> _Task to complete_:
Starting at the first line of the data below, repeat each line word for word up to and including the line with "def streamsOf (v".

> _Data_:
-- ==== Sys2Proof/Config.lean ====
section
/-! DEFINITION. What a part fixes for its whole life (variant, stepping, latency table, capability words: spec/00_scope.md R3, R509,
spec/10_compiler_contract.md R293, spec/19_register_map.md R501 to R503) and the free values: constants without a body, for what spec/ does not give. -/

namespace Sys2Proof

/-- The three parts of R3. -/
inductive Variant where
  | yb832S | yb832E | yb416E
  deriving DecidableEq, Repr

namespace Config

/-- The part this model is of: the fullest one, with every unit of the family. DESIGN CHOICE (notes/assumptions/2.md). -/
def variant : Variant := .yb832S

/-- The stepping: the first (R509). DESIGN CHOICE (notes/assumptions/2.md). -/
def stepping : Nat := 0

/-! ### Resources by part (R3, R195, R502) -/

def sectorsOf (v : Variant) : Nat := match v with | .yb832S => 8 | .yb832E => 8 | .yb416E => 4
def streamsOf (v : Variant) : Nat := match v with | .yb832S => 32 | .yb832E => 32 | .yb416E => 16
def portsOf (v : Variant) : Nat := match v with | .yb832S => 64 | .yb832E => 64 | .yb416E => 32
def channelsOf (v : Variant) : Nat := match v with | .yb832S => 32 | .yb832E => 32 | .yb416E => 16
def spanPortsOf (v : Variant) : Nat := match v with | .yb832S => 8 | .yb832E => 0 | .yb416E => 0
def deviceIdOf (v : Variant) : Nat := match v with | .yb832S => 0x0832 | .yb832E => 0x0833 | .yb416E => 0x0416
/-- usable LPDDR5 bytes: the highest usable DPA of R195 plus 1 -/
def memTopOf (v : Variant) : Nat := match v with | .yb832S => 0xD09DC3000 | .yb832E => 0xD09DC3000 | .yb416E => 0x684EE1800
def nameOf (v : Variant) : String := match v with | .yb832S => "YB8-32S" | .yb832E => "YB8-32E" | .yb416E => "YB4-16E"

def sectors : Nat := sectorsOf variant
def streams : Nat := streamsOf variant
def memPorts : Nat := portsOf variant
def channels : Nat := channelsOf variant
def spanPorts : Nat := spanPortsOf variant
def deviceId : Nat := deviceIdOf variant

/-- PCIe class code, and the Revision ID, which is the stepping (R332, R509). -/
def classCode : Nat := 0x120000
def revisionId : Nat := stepping
/-- Link rates in GT/s and lane counts, and the payload sizes that the part can be programmed to (R332). -/
def linkRates : List Nat := [8, 16, 32]
def linkLanes : List Nat := [4, 2, 1]
def payloadSizes : List Nat := [128, 256, 512]
def readSizes : List Nat := [128, 256, 512, 1024, 2048, 4096]
/-- Non-posted requests that the part has outstanding at most (R332). -/
def maxRequests : Nat := 256
def memTop : Nat := memTopOf variant

/-- The integer limit of R219. -/
def rateLimit : Nat := if channels = 32 then 16128 else 8064

/-- The pin way size of R214. -/
def pinWay : Nat := if channels = 32 then 0x200000 else 0x100000

/-! ### The latency table of the first stepping (R293, R503) -/

/-- Entry ID, unit is ac, mask of kinds allowed, value. -/
def latencyTable : List (Nat × Bool × Nat × Nat) :=
  [(0x01, false, 7, 6), (0x02, true, 3, 9), (0x03, true, 3, 4), (0x04, false, 3, 14), (0x05, true, 3, 4), (0x06, true, 3, 8),
   (0x07, true, 3, 12), (0x08, false, 3, 2), (0x09, false, 3, 6), (0x0A, false, 3, 48), (0x0B, false, 3, 1300),
   (0x0C, false, 3, 5200), (0x0D, false, 3, 520)]

def latB : Nat := 6
def latD : Nat := 9
def latF : Nat := 4
def latG : Nat := 14
def latLv : Nat := 4
def latLred : Nat := 8
def latLt : Nat := 12
def latP : Nat := 2
def latQr : Nat := 6
def latLc : Nat := 48
def latLm : Nat := 1300
def latLw : Nat := 5200
def latLs : Nat := 520

/-- fc per microsecond (R10). -/
def us : Nat := 1300

/-! ### Values the manual leaves to the part or to the outside: no body, so that no proof can see them -/

/-- Wairan's PCI-SIG vendor ID (R501: the manual does not restate it). -/
opaque pciVendor : BitVec 16
/-- Wairan's JEP106 code, 11 bits (R501). -/
opaque jep106 : BitVec 11
/-- Device serial number (R351: unique to each part): 64 bits, as PCIe's Device Serial Number capability has it (PRESUMED, notes/assumptions/77.md). -/
opaque serial : BitVec 64
/-- The serial number in a field of 16 bytes: then 0 (R352). -/
def serialField : BitVec 128 := serial.setWidth 128
/-- Version of the boot ROM (R351). -/
opaque bootRomVersion : BitVec 32
/-- Version of the courier firmware installed (R351). -/
opaque courierVersion : BitVec 32
/-- Version of the main firmware installed (R351). -/
opaque mainVersion : BitVec 32
/-- Which error fails a host read (R356): unsupported request, completer abort, poisoned completion or timeout. -/
opaque readError : Nat → Fin 4
/-- Where a failed host read failed, in bytes from its first one (R356). -/
opaque failOffset : Nat → Nat
/-- Digest of the installed package: 0 courier, 1 main (R472). -/
opaque packageDigest : Nat → BitVec 512
/-- key_id of a fused firmware-signing key (R454). -/
opaque firmwareKeyId : Nat → BitVec 128
/-- key_id of a fused factory key (R454). -/
opaque factoryKeyId : Nat → BitVec 128
/-- ML-DSA-87 verification (FIPS 204) of a signature over a digest under the key a key_id names (R289). -/
opaque mlDsaVerify : BitVec 128 → BitVec 512 → List (BitVec 8) → Bool
/-- ML-DSA-87 signing with the identity key (R472): 4,627 bytes. -/
opaque mlDsaSign : BitVec 128 → BitVec 512 → List (BitVec 8)
/-- The public key of an identity key pair, 2,592 bytes, by its key_id (R473). -/
opaque publicKey : BitVec 128 → List (BitVec 8)
/-- Fresh entropy (R466, R460): the n-th draw. -/
opaque entropy : Nat → BitVec 256
/-- The device secret, burned from on-die entropy at MANUFACTURE (R454). -/
opaque deviceSecret : BitVec 256
/-- The key_id of the identity key pair generated at the n-th draw (R460). -/
opaque identityKey : Nat → BitVec 128
/-- Check bits of a 64-bit word of LPDDR5 over the word and bits [35:3] of its address (R197): the code itself is not stated (notes/assumptions/73.md). -/
opaque secded : Nat → Nat → BitVec 8
/-- Whether a request hits an open row of its bank (R217: the manual gives no bank layout): channel, DPA, draw. -/
opaque rowHit : Nat → Nat → Nat → Bool
/-- Whether a bank can accept an access in a burst slot (R217): channel, DPA, draw. -/
opaque bankReady : Nat → Nat → Nat → Bool
/-- The LINEAR11 exponent that the part uses when it answers a PMBus telemetry read (R379 fixes none). -/
opaque readExponent : Nat → BitVec 5
/-- A 32-bit value the manual leaves open, by draw. -/
opaque free32 : Nat → BitVec 32

/-! ### PMBus limits (R379), in LINEAR11: exponent [15:11], mantissa [10:0], both two's complement -/

/-- The LINEAR11 word of a whole number below 1,024, with exponent 0. DESIGN CHOICE of the exponent (notes/assumptions/9.md). -/
def linear11 (n : Nat) : BitVec 16 := BitVec.ofNat 16 (n % 1024)

/-- Default, least and greatest value of a limit command, in the unit of R379 (°C, V, A, W). -/
def limitRange (code : Nat) : Nat × Nat × Nat :=
  match code with
  | 0x4F => (125, 90, 125)
  | 0x51 => (110, 80, 120)
  | 0x55 => (62, 52, 62)
  | 0x57 => (60, 50, 61)
  | 0x58 => (41, 39, 48)
  | 0x59 => (38, 36, 40)
  | 0x5B => (16, 2, 16)
  | 0x5D => (15, 2, 15)
  | 0x6B => (560, 100, 600)
  | _ => (0, 0, 0)

def limitDefault (code : Nat) : BitVec 16 := linear11 (limitRange code).1

end Config
end Sys2Proof
end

> _Finished exercise_:
-- ==== Sys2Proof/Config.lean ====
section
/-! DEFINITION. What a part fixes for its whole life (variant, stepping, latency table, capability words: spec/00_scope.md R3, R509,
spec/10_compiler_contract.md R293, spec/19_register_map.md R501 to R503) and the free values: constants without a body, for what spec/ does not give. -/

namespace Sys2Proof

/-- The three parts of R3. -/
inductive Variant where
  | yb832S | yb832E | yb416E
  deriving DecidableEq, Repr

namespace Config

/-- The part this model is of: the fullest one, with every unit of the family. DESIGN CHOICE (notes/assumptions/2.md). -/
def variant : Variant := .yb832S

/-- The stepping: the first (R509). DESIGN CHOICE (notes/assumptions/2.md). -/
def stepping : Nat := 0

/-! ### Resources by part (R3, R195, R502) -/

def sectorsOf (v : Variant) : Nat := match v with | .yb832S => 8 | .yb832E => 8 | .yb416E => 4
def streamsOf (v : Variant) : Nat := match v with | .yb832S => 32 | .yb832E => 32 | .yb416E => 16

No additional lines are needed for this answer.